Start of SUPPLIED MATERIAL

-- ==== Sys2Proof/Machine/Kennel.lean ====
section
/-! DEFINITION. Kennel's checkpoints and restore (R418 to R422) and the sideband ring (R423 to R427). -/

namespace Sys2Proof.Machine

/-! ### Checkpoints (R419 to R421) -/

def State.knlState (s : State) : Nat := s.rd R.KNL_STATUS_STATE 0
def State.knlErr (s : State) : State :=
  s.err 0 (.plain 3 7 0 (scopeOf 7 0) (s.regVal 0 [] [R.KNL_EVENT_MISMATCH, R.KNL_EVENT_RESTORED, R.KNL_EVENT_ABANDONED, R.KNL_EVENT_SKIPPED, R.KNL_EVENT_OVERFLOW]))
def State.knlStageBase (s : State) : Nat := s.rd R.KNL_STAGE_BASE 0 * 2 ^ 16
def State.knlStoreBase (s : State) : Nat := s.rd R.KNL_STORE_BASE 0 * 2 ^ 16

/-- Step 4 of a boundary: the epoch closes, and the INTERVAL-th is a checkpoint: the trackers freeze their bitmaps, unless the last
checkpoint still streams (R240, R419). No epoch closes while a restore is in progress (log entry 122). -/
def State.knlBoundary (s : State) : State :=
  if !s.rdB R.KNL_CTRL_ENABLE 0 || s.knlState == 3 then s
  else if s.knlEpochs + 1 < s.rd R.KNL_CFG_INTERVAL 0 then { s with knlEpochs := s.knlEpochs + 1 }
  else
    let s := { s with knlEpochs := 0, knlDue := some (s.tick, s.knlState == 2) }
    if s.knlState = 2 then s else { s with knlCkpt := s.knlDirty, knlFrozen := s.knlDirty.map (·.1), knlDirty := [] }

/-- The frozen copy of a die's bitmap: 768 KiB (R419). -/
def State.knlBitmap (s : State) (d : Nat) : List Byte :=
  (List.range (768 * 1024)).map (fun i => BitVec.ofNat 8 ((List.range 8).foldl (fun v b => if bit (SMap.get 0 s.knlCkpt (8 * i + b)) d then v + 2 ^ b else v) 0))

/-- The engine of a granule: HD0's for an even one, HD2's for an odd one (R418). -/
def knlEngine (g : Nat) : Agent := Agent.kennel (if g % 2 = 0 then 0 else 2)

/-- Write granules of memory, each by its engine, and wait; false where one fails. -/
def State.knlWrites (s : State) (l : List (Nat × Nat × List Byte)) : Bool × State :=
  l.foldl (fun acc x =>
    match acc with
    | (true, s) => let (r, s) := s.physWrite (knlEngine x.1) x.2.1 x.2.2; (r.good, s)
    | r => r) (true, s)

/-- The checkpoint's turn: skipped, too large for a log, or streaming starts. -/
def execKennelCheckpoint (s : State) : Result :=
  within s true (s.orWait (fun s => match s.knlDue with
    | none => s
    | some (t, skip) =>
      let s := { s with knlDue := none }
      if skip then (s.wr R.KNL_EVENT_SKIPPED 0 [] 1).knlErr
      else if s.rd R.KNL_LOG_SIZE 0 < s.knlCkpt.length then
        let merged := s.knlCkpt.foldl (fun (m : SMap Nat) (e : Nat × Nat) => SMap.put 0 m e.1 (SMap.get 0 m e.1 ||| e.2)) s.knlDirty
        ((({ s with knlDirty := merged, knlCkpt := [], knlFrozen := [], knlStage := [] }).wr R.KNL_EVENT_OVERFLOW 0 [] 1).knlErr).pumpHome
      else
        let s := (({ s with knlTick := t }).wr R.KNL_STATUS_STATE 0 [] 2)
        let (ok, s) := s.knlWrites ((List.range 4).map (fun d => (0, s.knlStageBase + d * 768 * 1024, s.knlBitmap d)))
        if ok && (s.torUp 0 || s.torUp 4) then s else s.knlAbandon))

/-- Read a granule of protected memory; none where a sector of it is uncorrectable (R269; log entry 122). -/
def State.knlRead (s : State) (g : Nat) : Option (List Byte) × State :=
  match knlPlace s.knlRegions g with
  | none => (some [], s)
  | some a =>
    match s.physRead (knlEngine g) a (2 ^ 16) with
    | (.ok bs, s) => (some bs, s)
    | (_, s) => (none, s)

/-- Kennel copies a frozen granule into the staging area, if it has room beyond the bitmaps; held writes go on (R420). A checkpoint that cannot read
a granule is abandoned (log entry 122). -/
def execKennelGranuleStaged (granule : Nat) (s : State) : Result :=
  within s true (s.orWait (fun s =>
    let room := s.rd R.KNL_STAGE_SIZE 0 - 48
    let slot := s.knlStage.length
    if !s.knlFrozen.contains granule || decide (room ≤ slot) then s
    else
      match s.knlRead granule with
      | (none, s) => s.knlAbandon
      | (some bs, s) =>
        let (ok, s) := s.knlWrites [(granule, s.knlStageBase + (48 + slot) * 2 ^ 16, bs)]
        if ok then ({ s with knlStage := s.knlStage ++ [(granule, bs)], knlFrozen := s.knlFrozen.filter (· != granule) }).pumpHome else s.knlAbandon))

/-- The content a checkpoint sends for a granule: the staged copy, or memory as it stands, which no write has changed since. -/
def State.knlContent (s : State) (g : Nat) : Option (List Byte) × State :=
  match s.knlStage.find? (fun x => x.1 == g) with
  | some x => (some x.2, s)
  | none => s.knlRead g

/-- The W port a granule goes by: even granules over Wa, odd ones over Wb, all over the one that is UP (R418). -/
def State.knlPort (s : State) (g : Nat) : Nat := if g % 2 = 0 then (if s.torUp 0 then 0 else 4) else (if s.torUp 4 then 4 else 0)

/-- What a checkpoint sends, granule by granule; none where one cannot be read. -/
def State.knlLogOf (s : State) (gs : List Nat) : Option (List (Nat × List Byte)) × State :=
  gs.foldl (fun acc g =>
    match acc with
    | (some l, s) => let (b, s) := s.knlContent g; (b.map (fun bs => l ++ [(g, bs)]), s)
    | r => r) (some [], s)

/-- Every frozen granule and the commit have been sent (R419). `committed`: the buddy has found count and digest right; where not, the checkpoint is
abandoned at both ends (R421). -/
def execKennelStreamEnd (committed : Bool) (s : State) : Result :=
  within s true (s.orWait (fun s =>
    if s.knlState != 2 then s
    else if !(s.torUp 0 || s.torUp 4) then s.knlAbandon
    else
      match s.knlLogOf (s.knlCkpt.map (·.1)) with
      | (none, s) => s.knlAbandon
      | (some l, s) =>
        let s := s.each l (fun s x => s.send (.kennel (s.knlPort x.1) 0 x.1 s.knlTick x.2))
        let s := s.send (.kennel (s.knlPort 0) 1 s.knlTick l.length (shake256 64 (l.flatMap (·.2))))
        let s := s.bump R.KNL_SENT 0 [] l.length
        if !committed then s.knlAbandon else
        let s := s.wr R.KNL_LAST 0 [] s.knlTick
        (({ s with knlCkpt := [], knlFrozen := [], knlStage := [] }).wr R.KNL_STATUS_STATE 0 [] 1).pumpHome))

/-- The buddy's side of a commit: the log that arrived, its count and digest checked, is applied to the image in order (R419, R421). The image
stands at the start of the store, the two logs at its end. -/
def execKennelCommit (tick count : Nat) (digest : List (BitVec 8)) (granules : List Nat) (data : List (BitVec 8)) (s : State) : Result :=
  within s true (s.orWait (fun s =>
    let base := s.knlStoreBase
    let size := s.rd R.KNL_STORE_SIZE 0
    let logs := s.rd R.KNL_LOG_SIZE 0
    let good := granules.length == count && data.length == count * 2 ^ 16 && shake256 64 data == digest && decide (count ≤ logs) && decide (2 * logs ≤ size) &&
      granules.all (fun g => decide (g + 2 * logs < size))
    if good then
      let ks := granules.zip (List.range count)
      let part (k : Nat) : List Byte := (data.drop (k * 2 ^ 16)).take (2 ^ 16)
      let log := ks.map (fun x => (x.1, base + (size - 2 * logs + s.knlLog * logs + x.2) * 2 ^ 16, part x.2))
      let (_, s) := s.knlWrites (log ++ ks.map (fun x => (x.1, base + x.1 * 2 ^ 16, part x.2)))
      (({ s with knlLog := 1 - s.knlLog % 2 }).wr R.KNL_LAST 0 [] tick).send (.kennel (s.knlPort 0) 5 tick 1 [])
    else ((s.wr R.KNL_EVENT_ABANDONED 0 [] 1).knlErr).send (.kennel (s.knlPort 0) 5 tick 0 [])))

/-! ### Restore (R422) -/

/-- The buddy streams its image of `granules` granules back, or refuses because the partner's regions differ from its record. What a granule that
cannot be read goes out with is open (log entry 122). -/
def State.knlServe (s : State) (same : Bool) (granules : Nat) : State :=
  if !same then s.send (.kennel (s.knlPort 0) 4 0 0 [])
  else s.each (List.range granules) (fun s g =>
    let (bs, s) := match s.physRead (knlEngine g) (s.knlStoreBase + g * 2 ^ 16) (2 ^ 16) with
      | (.ok bs, s) => (bs, s)
      | (_, s) => (s.freeBytes (2 ^ 16), s.useFree (2 ^ 16))
    s.send (.kennel (s.knlPort g) 3 g (s.rd R.KNL_LAST 0) bs))

/-- RESTORE: as the requester (`asBuddy` false) the package asks its buddy, which refuses if the regions differ; as the buddy it answers. -/
def execKnlRestore (asBuddy same : Bool) (granules : Nat) (s : State) : Result :=
  within s true (s.orWait (fun s =>
    if asBuddy then s.knlServe same granules
    else if !(s.torUp 0 || s.torUp 4) || s.knlState == 3 then s
    else
      let regs := s.knlRegions.flatMap (fun r => leBytes 8 r.1 ++ leBytes 8 r.2)
      let s := s.send (.kennel (s.knlPort 0) 2 0 0 regs)
      if same then s.wr R.KNL_STATUS_STATE 0 [] 3 else (s.wr R.KNL_EVENT_MISMATCH 0 [] 1).knlErr))

/-- The buddy has streamed its whole image, the checkpoint of `tick`, back into the protected regions; or it has refused because they differ from its
record. -/
def execKennelRestoreDone (refused : Bool) (tick : Nat) (image : List (BitVec 8)) (s : State) : Result :=
  within s true (s.orWait (fun s =>
    if s.knlState != 3 then s
    else if refused then ((s.wr R.KNL_STATUS_STATE 0 [] (s.rd R.KNL_CTRL_ENABLE 0)).wr R.KNL_EVENT_MISMATCH 0 [] 1).knlErr
    else
      let n := s.knlRegions.foldl (fun k r => k + r.2) 0
      let (_, s) := s.knlWrites ((List.range n).filterMap (fun g => (knlPlace s.knlRegions g).map (fun a => (g, a, padTo (2 ^ 16) (image.drop (g * 2 ^ 16))))))
      s.wrs 0 [] [(R.KNL_EVENT_RESTORED, 1), (R.KNL_LAST, tick), (R.KNL_STATUS_STATE, 4)]))

/-- CLEAR_STATS of KNL (R432). -/
def execKnlClearStats (s : State) : Result := within s true (s.wrs 0 [] [(R.KNL_SENT, 0), (R.KNL_HELD, 0)])

/-! ### The sideband ring (R423 to R427) -/

def State.sbrUp (s : State) : Bool := s.rd R.SBR_STATUS_STATE 0 == 2
def State.sbrPos (s : State) : Nat := s.rd R.SBR_STATUS_POSITION 0
def State.sbrErr (s : State) : State :=
  s.err 0 (.plain 3 6 0 (scopeOf 7 0) (s.regVal 0 [] [R.SBR_EVENT_RETRY_FAIL, R.SBR_EVENT_HOP_FAIL, R.SBR_EVENT_CRC, R.SBR_EVENT_RELOCK]))

/-- A frame that is not the package's own goes on round the ring (R425). -/
def State.sbrForward (s : State) (kind src dest seq : Nat) (payload : List Byte) : State :=
  (s.bump R.SBR_FRAMES 0 [] 1).send (.side kind (sideHead kind src dest payload.length seq ++ payload))

/-- A frame arrives with its CRC good or bad: removed by its destination, or by its source when a broadcast comes back; all else is forwarded.
`f` is what its payload does here; a MGMT or ATTEST frame for this package is answered (R425). -/
def State.sbrFrame (s : State) (crcOk : Bool) (kind src dest seq : Nat) (payload : List Byte) (f : State → State) : State :=
  if !s.sbrUp then s
  else if !crcOk then ((s.bump R.SBR_CRC_ERR 0 [] 1).wr R.SBR_EVENT_CRC 0 [] 1).sbrErr
  else if dest = 255 then
    if src = s.sbrPos then { s with sideOut := s.sideOut.filter (fun (x : SideFrame) => x.seq != seq) }
    else f (s.sbrForward kind src dest seq payload)
  else if dest = s.sbrPos then (f s).send (.side 5 (sideHead 5 s.sbrPos src 0 seq))
  else s.sbrForward kind src dest seq payload

/-- MGMT: MCTP for Collar and Pack, an identity query, or a RESTORE request from the partner (R422, R424, R517). -/
def execMgmtFrame (crcOk : Bool) (dest src seq : Nat) (payload : List (BitVec 8)) (query restore same : Bool) (granules : Nat) (s : State) : Result :=
  within s (decide (dest < 256) && decide (src < 256)) (s.orWait (fun s => s.sbrFrame crcOk 2 src dest (seq % 2 ^ 16) payload (fun s =>
    if query then s.sideSend 2 src (leBytes 8 (s.rd R.LCS_SERIAL 0) ++ leBytes 1 (s.rd R.LCS_STATE_STATE 0))
    else if s.rd R.LCS_STATE_STATE 0 = 3 then s
    else if restore then s.knlServe same granules else s.send (.mgmt 0 2 src seq))))

/-- MGMT_ACK: the frame it answers needs no retry. -/
def execMgmtAck (crcOk : Bool) (dest src seq : Nat) (s : State) : Result :=
  within s (decide (dest < 256) && decide (src < 256)) (
    if !s.sbrUp then s
    else if !crcOk then ((s.bump R.SBR_CRC_ERR 0 [] 1).wr R.SBR_EVENT_CRC 0 [] 1).sbrErr
    else if dest = s.sbrPos then { s with sideOut := s.sideOut.filter (fun (x : SideFrame) => x.seq != seq % 2 ^ 16) }
    else s.sbrForward 5 src dest (seq % 2 ^ 16) [])

/-- No answer after 100 µs: sent again, up to 3 times, then RETRY_FAIL (R425). -/
def execSbrRetry (seq : Nat) (s : State) : Result :=
  within s true (match s.sideOut.find? (fun (x : SideFrame) => x.seq == seq) with
    | none => s
    | some x =>
      if x.tries < 3 then
        ({ s with sideOut := s.sideOut.map (fun (y : SideFrame) => if y.seq == seq then { y with tries := y.tries + 1 } else y) }).send
          (.side x.kind (sideHead x.kind s.sbrPos x.dest x.payload.length x.seq ++ x.payload))
      else (({ s with sideOut := s.sideOut.filter (fun (y : SideFrame) => y.seq != seq) }).wr R.SBR_EVENT_RETRY_FAIL 0 [] 1).sbrErr)

/-- The hop to the downstream neighbour has been measured, and goes to it in a TRAIN frame; or the measurement failed (R426). -/
def State.sbrHop (s : State) (ok : Bool) (hop : Nat) : State :=
  if ok then (s.wr R.SBR_HOP_DOWN 0 [] hop).send (.side 4 (leBytes 1 1 ++ leBytes 4 hop)) else (s.wr R.SBR_EVENT_HOP_FAIL 0 [] 1).sbrErr

/-- TRAIN: kind 0 carries the count that gives this package its position, and it measures its hop; back at the ring master the count is the number of
packages, which kind 2 then confirms to each; kind 1 is the upstream hop, this package's TCK_HOP_DELAY. -/
def execTrainFrame (kind value : Nat) (ok : Bool) (hop : Nat) (s : State) : Result :=
  within s true (
    if !s.sbrUp then s
    else if kind = 0 && decide (2 ≤ s.rd R.TCK_CTRL_SOURCE 0) && value != 0 then
      (s.wr R.SBR_STATUS_RING_SIZE 0 [] (value - 1)).send (.side 4 (leBytes 1 2 ++ leBytes 1 value))
    else if kind = 0 then
      let s := (s.wr R.SBR_STATUS_POSITION 0 [] value).send (.side 4 (leBytes 1 0 ++ leBytes 1 (value + 1)))
      s.sbrHop ok hop
    else if kind = 1 then s.wr R.TCK_HOP_DELAY 0 [] value
    else if 2 ≤ s.rd R.TCK_CTRL_SOURCE 0 then s
    else (s.wr R.SBR_STATUS_RING_SIZE 0 [] (value - 1)).send (.side 4 (leBytes 1 2 ++ leBytes 1 value)))

/-- The bypass closes: frames inside the package are lost (R427, R433). -/
def State.sbrBypass (s : State) : State := ({ s with sideOut := [] }).wr R.SBR_STATUS_STATE 0 [] 0
def execSbrLeave (s : State) : Result := within s true s.sbrBypass

/-- Collar's receiver has locked: the bypass opens, and hops are measured again, that upstream by the neighbour there (R427). -/
def execBypassOpen (ok : Bool) (hop : Nat) (s : State) : Result :=
  within s true (if s.sbrUp then s else (s.wrs 0 [] [(R.SBR_STATUS_STATE, 2), (R.SBR_EVENT_RELOCK, 1), (R.TCK_HOP_DELAY, 0)]).sbrHop ok hop)

/-- CLEAR_STATS of SBR (R433). -/
def execSbrClearStats (s : State) : Result := within s true (s.wrs 0 [] [(R.SBR_FRAMES, 0), (R.SBR_CRC_ERR, 0)])

end Sys2Proof.Machine
end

End of SUPPLIED MATERIAL

### EXERCISE GOAL
Extract, please, the lines from the start of the entries above through the one with "one fails. -/", both included, reproducing each exactly and adding nothing.

### EXERCISE ANSWER
-- ==== Sys2Proof/Machine/Kennel.lean ====
section
/-! DEFINITION. Kennel's checkpoints and restore (R418 to R422) and the sideband ring (R423 to R427). -/

namespace Sys2Proof.Machine

/-! ### Checkpoints (R419 to R421) -/

def State.knlState (s : State) : Nat := s.rd R.KNL_STATUS_STATE 0
def State.knlErr (s : State) : State :=
  s.err 0 (.plain 3 7 0 (scopeOf 7 0) (s.regVal 0 [] [R.KNL_EVENT_MISMATCH, R.KNL_EVENT_RESTORED, R.KNL_EVENT_ABANDONED, R.KNL_EVENT_SKIPPED, R.KNL_EVENT_OVERFLOW]))
def State.knlStageBase (s : State) : Nat := s.rd R.KNL_STAGE_BASE 0 * 2 ^ 16
def State.knlStoreBase (s : State) : Nat := s.rd R.KNL_STORE_BASE 0 * 2 ^ 16

/-- Step 4 of a boundary: the epoch closes, and the INTERVAL-th is a checkpoint: the trackers freeze their bitmaps, unless the last
checkpoint still streams (R240, R419). No epoch closes while a restore is in progress (log entry 122). -/
def State.knlBoundary (s : State) : State :=
  if !s.rdB R.KNL_CTRL_ENABLE 0 || s.knlState == 3 then s
  else if s.knlEpochs + 1 < s.rd R.KNL_CFG_INTERVAL 0 then { s with knlEpochs := s.knlEpochs + 1 }
  else
    let s := { s with knlEpochs := 0, knlDue := some (s.tick, s.knlState == 2) }
    if s.knlState = 2 then s else { s with knlCkpt := s.knlDirty, knlFrozen := s.knlDirty.map (·.1), knlDirty := [] }

/-- The frozen copy of a die's bitmap: 768 KiB (R419). -/
def State.knlBitmap (s : State) (d : Nat) : List Byte :=
  (List.range (768 * 1024)).map (fun i => BitVec.ofNat 8 ((List.range 8).foldl (fun v b => if bit (SMap.get 0 s.knlCkpt (8 * i + b)) d then v + 2 ^ b else v) 0))

/-- The engine of a granule: HD0's for an even one, HD2's for an odd one (R418). -/
def knlEngine (g : Nat) : Agent := Agent.kennel (if g % 2 = 0 then 0 else 2)

/-- Write granules of memory, each by its engine, and wait; false where one fails. -/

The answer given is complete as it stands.